Records supplied Start Marker

-- ==== Sys2Proof/Machine/Rollback.lean ====
section
/-! DEFINITION. What a segment's firmware does about an uncorrectable error in a region: a rollback to the open checkpoint, or an
abort (R427 to R431). -/

namespace Sys2Proof.Machine

/-- Stores of the tree's processes that are still on their way (log entry 35). -/
def treeStoresOpen (s : State) (r : Nat) : Bool :=
  let mine (w : Nat) : Bool := match getProc s w with | some p => inTree s r p.rcb | none => false
  s.cores.any fun e => e.2.sbuf.any (fun x => mine x.wptr) || e.2.journal.any fun j => !j.2.rf && mine j.2.store.wptr

/-- Discard every job of the tree, its trap records and its spilled transfers (R430 step 1). -/
def clearWork (s : State) (r : Nat) : State :=
  let s := ((allJobs s).filter fun p => inTree s r p.2.rcb).foldl (fun s p => discardJob s p.1) s
  let s := s.tiles.foldl (fun s e => dropSlots s e.1 fun x => x.rcb != 0 && inTree s r x.rcb) s
  { s with tiles := s.tiles.map fun (e : Nat × Tile) => (e.1, { e.2 with
      spill := e.2.spill.filter fun t => match t.spilled with | some q => !inTree s r q | none => true }) }

/-- Address of entry `k` of a tile's undo log (R429). -/
def undoEntry (t k : Nat) : Nat := t * tlmWindow + undoOff + 80 * k

/-- An entry of the logs to be applied is uncorrectable (R431). -/
def undoBroken (s : State) (r : Nat) : Bool :=
  (regionTiles s r).any fun t => (List.range (getTile s t).undo).any fun k => uncorrectable s (undoEntry t k) 80

/-- The binding of a channel word returns to what an entry holds (R429; log entry 85). -/
def restoreBinding (s : State) (t word_ old : Nat) : State :=
  modTile s t fun k =>
    let rest := k.bindings.filter (·.word != word_)
    { k with bindings := if old / 2 ^ 128 % 2 == 1 then ⟨word_, old % 2 ^ 64, old / 2 ^ 64 % 2 ^ 64⟩ :: rest else rest }

/-- Apply one entry: the 64 old bytes return to their granule, of which no cache keeps a copy; or a binding or the arming of the tile's
triggers returns. -/
def applyEntry (s : State) (t k : Nat) : State :=
  let e := undoEntry t k
  let g := memLE s.mem e 8
  let old := memLE s.mem (e + 8) 64
  if 2 ^ 63 ≤ g then restoreBinding s t (g - 2 ^ 63) old
  else if 2 ^ 62 ≤ g then modTile s t fun q => { q with trigArm := BitVec.ofNat 32 old, trigSys := BitVec.ofNat 32 (old / 2 ^ 64) }
  else dropAllCopies (endOld (writeCodes { s with mem := memPut s.mem g 64 old } g 64) g 64) g 64

/-- Apply a tile's log, newest entry first; the interval stays open, and its log keeps the workspaces of the opening (R430 steps 2
and 5). -/
def applyLog (s : State) (v : Interval) (t : Nat) : State :=
  modTile ((List.range (getTile s t).undo).reverse.foldl (fun s k => applyEntry s t k) s) t fun k => { k with undo := (amGet v.base t).getD 0 }

/-- A process out of its wait, its slot and its queue, before its workspace is overwritten. -/
def unplace (s : State) (w : Nat) : State :=
  match getProc s w with
  | some p =>
    let s := offRunQueues (leaveWait s w) w
    modCore s p.core fun k => match slotOf k w with | some i => setSlot k i none | none => k
  | none => s

/-- A participant, whose workspace its log has restored, is SUSPENDED with prior state READY until the region resumes (R430 steps 3, 5). -/
def restoreProc (s : State) (r : Nat) (v : CkSave) : State :=
  let s := putProc s v.wptr ⟨r, v.join, v.core, .none, 0, [], 0, none, false, false, none⟩
  setPstate s v.wptr 11 1

/-- Steps 2 to 5 of R430. -/
def applyRollback (s : State) (r : Nat) (v : Interval) : State :=
  let ws := v.saved.map (·.wptr)
  let s := (s.procs.filter fun e => e.2.rcb == r).foldl (fun s e => unplace s e.1) s
  let born := (s.procs.filter fun e => e.2.rcb == r && !ws.contains e.1).map (·.1)
  let s := { s with procs := s.procs.filter fun e => !born.contains e.1 }
  let s := (regionTiles s r).foldl (fun s t => applyLog s v t) s
  let s := v.saved.foldl (fun s x => restoreProc s r x) s
  let s := putRcb s r 48 31 0 v.live
  let s := putRcb (putRcb s r 72 63 32 v.binst) r 72 31 0 v.barr
  let s := putRcb s r 0x58 31 0 (rcbField s r 0x58 31 0 + 1)
  let s := modRegion s r fun g => { g with
    arrivals := [], eccu := false, rollingBack := false, undoFull := false, spawned := [], interval := some v }
  let s := resumeTree s r
  retryWhere s fun i => i == .suspNext r

/-- Everything of the tree stands at a boundary, and its stores are performed. -/
def rollbackReady (s : State) (r : Nat) : Bool := suspDone s r && !treeStoresOpen s r

/-- A rollback: suspension, and once it is complete the rest of R430; an uncorrectable log entry aborts (R431). -/
def rollBack (s : State) (r : Nat) (v : Interval) : State :=
  let s := suspendTree (markSuspended (modRegion s r fun g => { g with rollingBack := true }) r) r
  if !rollbackReady s r then s
  else
    let s := clearWork s r
    if undoBroken s r then abortRegion s r 2 else applyRollback s r v

/-- ROLLBACK (R427, R430): the firmware's decision for a region in which an uncorrectable error was consumed. -/
def execRollback (r : Nat) (s : State) : Host.Outcome State Fault Refusal :=
  let g := getRegion s r
  if isRcb s r && g.eccu then
    match g.interval with
    | some v => if rcbCkpt s r == 1 then .next (settle (rollBack s r v)) else .next (settle (abortRegion s r 2))
    | none => .next (settle (abortRegion s r 2))
  else .next s

end Sys2Proof.Machine
end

Records supplied End Marker

What to work on>
Using the entries above, give back exactly the line containing "let s := (regionTiles", the line containing "if undoBroken s", and every line between them, and nothing else.

Response>
  let s := (regionTiles s r).foldl (fun s t => applyLog s v t) s
  let s := v.saved.foldl (fun s x => restoreProc s r x) s
  let s := putRcb s r 48 31 0 v.live
  let s := putRcb (putRcb s r 72 63 32 v.binst) r 72 31 0 v.barr
  let s := putRcb s r 0x58 31 0 (rcbField s r 0x58 31 0 + 1)
  let s := modRegion s r fun g => { g with
    arrivals := [], eccu := false, rollingBack := false, undoFull := false, spawned := [], interval := some v }
  let s := resumeTree s r
  retryWhere s fun i => i == .suspNext r

/-- Everything of the tree stands at a boundary, and its stores are performed. -/
def rollbackReady (s : State) (r : Nat) : Bool := suspDone s r && !treeStoresOpen s r

/-- A rollback: suspension, and once it is complete the rest of R430; an uncorrectable log entry aborts (R431). -/
def rollBack (s : State) (r : Nat) (v : Interval) : State :=
  let s := suspendTree (markSuspended (modRegion s r fun g => { g with rollingBack := true }) r) r
  if !rollbackReady s r then s
  else
    let s := clearWork s r
    if undoBroken s r then abortRegion s r 2 else applyRollback s r v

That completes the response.